# Data Acquisition

Data: are units of information, often numeric, that are collected through observation. In a more technical sense, data are a set of values of qualitative or quantitative variables about one or more persons or objects, while a datum is a single value of a single variable.

Data Acquisition: is the process of sampling signals that measure real world physical conditions and converting the resulting samples into digital numeric values that can be manipulated by a computer. Data acquisition systems, abbreviated by the initialisms DAS, DAQ, or DAU, typically convert analog waveforms into digital values for processing. The components of data acquisition systems include:

1. Sensors, to convert physical parameters to electrical signals.
2. Signal conditioning circuitry, to convert sensor signals into a form that can be converted to digital values.
3. Analog-to-digital converters, to convert conditioned sensor signals to digital values.

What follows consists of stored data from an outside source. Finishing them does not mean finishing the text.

-- ==== Sys2Proof/Machine/Frames.lean ====
section
/-!
DEFINITION. The layouts of CAN and Ethernet frames (R403, R428): a field's bits in the bytes of a frame, and its value in the
encoding of a point.
-/

namespace Sys2Proof.Machine

open Sys2Proof

/-- The bytes that a field lies in. -/
def fieldBytes (f : LField) : Nat := (f.bit + f.width + 7) / 8

/-- The shortest frame that holds a layout. -/
def layoutLen (l : List LField) : Nat := l.foldl (fun m f => max m (f.byte + fieldBytes f)) 0

/-- The bits of a field. [Log DEDUCED: 209] -/
def getField (f : LField) (data : List Nat) : Nat :=
  let bs := (data.drop f.byte).take (fieldBytes f)
  (if f.big then ofBe bs else ofLe bs) / 2 ^ f.bit % 2 ^ f.width

/-- The bytes with a field's bits replaced. [Log DEDUCED: 209] -/
def putField (f : LField) (v : Nat) (data : List Nat) : List Nat :=
  let n := fieldBytes f
  let bs := (data.drop f.byte).take n
  let x := if f.big then ofBe bs else ofLe bs
  let x := x - x / 2 ^ f.bit % 2 ^ f.width * 2 ^ f.bit + v % 2 ^ f.width * 2 ^ f.bit
  data.take f.byte ++ (if f.big then beBytes n x else leBytes n x) ++ data.drop (f.byte + n)

/-- An IEEE 754 binary32 value as an exact number; a NaN is none. -/
def ofBinary32 (b : Nat) : Option Rat :=
  let e : Nat := b / 2 ^ 23 % 256
  let m : Nat := b % 2 ^ 23
  let sgn : Rat := if b / 2 ^ 31 % 2 = 1 then -1 else 1
  if e = 255 then (if m = 0 then some (sgn * 2 ^ 128) else none)
  else if e = 0 then some (sgn * (m : Rat) / 2 ^ 149)
  else if 150 ≤ e then some (sgn * ((2 ^ 23 + m : Nat) : Rat) * 2 ^ (e - 150))
  else some (sgn * ((2 ^ 23 + m : Nat) : Rat) / 2 ^ (150 - e))

/-- A field's bits as a point of this TYPE holds them (R31). What an integer point holds for a NaN is open.
[Log DESIGN CHOICE: 210] -/
def State.fieldToPoint (s : State) (f : LField) (raw type : Nat) : Nat :=
  match f.enc with
  | 0 => encodeNum type (if 2 * raw < 2 ^ f.width then (raw : Rat) else (raw : Rat) - 2 ^ f.width)
  | 2 => match ofBinary32 raw with | some x => encodeNum type x | none => Config.fresh 0x403 s.now % 2 ^ 64
  | 3 => if type = 3 then raw
    else match ofBinary64 raw with | some x => encodeNum type x | none => Config.fresh 0x403 s.now % 2 ^ 64
  | _ => encodeNum type raw

/-- A point's value as the bits of a field. What an integer field holds for a value outside it is open. [Log DESIGN CHOICE: 210] -/
def State.pointToField (s : State) (f : LField) (i : Nat) : Nat :=
  match s.ptCfg i with
  | none => 0
  | some c =>
    let v := (s.pt i).value
    if f.enc = 3 && c.type = 3 then v
    else match valueNum c.type v with
      | none => Config.fresh 0x404 s.now
      | some x =>
        match f.enc with
        | 2 => (Config.value 0x32 [x]).floor.toNat
        | 3 => (Config.value 0x31 [x]).floor.toNat
        | 0 =>
          let n := shownAt 0x428 x
          if -2 ^ (f.width - 1) ≤ n ∧ n < 2 ^ (f.width - 1) then (n % 2 ^ f.width).toNat else Config.fresh 0x405 s.now
        | _ =>
          let n := shownAt 0x428 x
          if 0 ≤ n ∧ n < 2 ^ f.width then n.toNat else Config.fresh 0x405 s.now

/-- A frame's layout goes to its points as inputs of the tick (R403, R428): GOOD, or the quality that a QUAL field in front gives.
[Log DEDUCED: 209] -/
def State.layoutIn (s : State) (l : List LField) (data : List Nat) (pm : Pm) : State :=
  (l.foldl (fun (a : State × Quality) f =>
    let raw := getField f data
    if f.enc = 4 then (a.1, (Quality.ofCode raw).getD .masked)
    else
      let type := match a.1.findPt f.addr with
        | some i => (match a.1.ptCfg i with | some c => c.type | none => 0)
        | none => 0
      (a.1.inbound { addr := f.addr, value := a.1.fieldToPoint f raw type, pm := pm, quality := a.2 }, .good)) (s, .good)).1

/-- The bytes of an outbound layout, from the point table as it stands. -/
def State.layoutOut (s : State) (l : List LField) (len : Nat) : List Nat :=
  let quals := l.tail.map (fun f => f.addr) ++ [0]
  (l.zip quals).foldl (fun d x =>
    if x.1.enc = 4 then
      putField x.1 (match s.findPt x.2 with | some i => (s.ptQuality i).code | none => Quality.masked.code) d
    else match s.findPt x.1.addr with
      | some i => putField x.1 (s.pointToField x.1 i) d
      | none => d) (List.replicate len 0)

/-- An envelope from a frame waits for the end of its tick (R358). [Log DEDUCED: 220] -/
def State.frameEnv (s : State) (n origin : Nat) (payload : List Nat) (pm : Pm) : State :=
  { s with inbox := s.inbox ++ [.env n 2 origin payload pm] }

/-- Outbound cyclic frames run: not in LULL3, DORMANT or before RUN-IN; in SAFE only those that carry drive commands (R43, R378),
and none to a node that is UNKNOWN or QUARANTINED (R75). -/
def State.cyclicRuns (s : State) (drive : Bool) (node : Option Nat) : Bool :=
  s.pwr.l3 = 0 && ((2 ≤ s.mode && s.mode ≤ 4) || (s.mode = 1 && s.get R.MODE_STAT_PHASE = 8) || (s.mode = 5 && drive)) &&
  !(match node with | some a => s.untrusted a | none => false)

/-- A commit wrote a field of the layout. [Log DEDUCED: 211] -/
def layoutTouched (l : List LField) (addrs : List Nat) : Bool := l.any fun f => f.enc ≠ 4 && f.addr ∈ addrs

end Sys2Proof.Machine
end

There are various formats for a dataset, .csv, .json, .xlsx etc

# Pandas

Pandas is a software library written for the Python programming language for data manipulation and analysis.The name is derived from the term "panel data", an econometrics term for data sets that include observations over multiple time periods for the same individuals.

In [2]:
## importing pandas. It is usually imported with an alias "pd" (shorthand for pandas) for ease of operation.
#import pandas
import pandas as pd 

# Data

In our case, the Automobile Dataset is an online source, and it is in CSV (comma separated value) format. Let's use this dataset as an example to practice data reading.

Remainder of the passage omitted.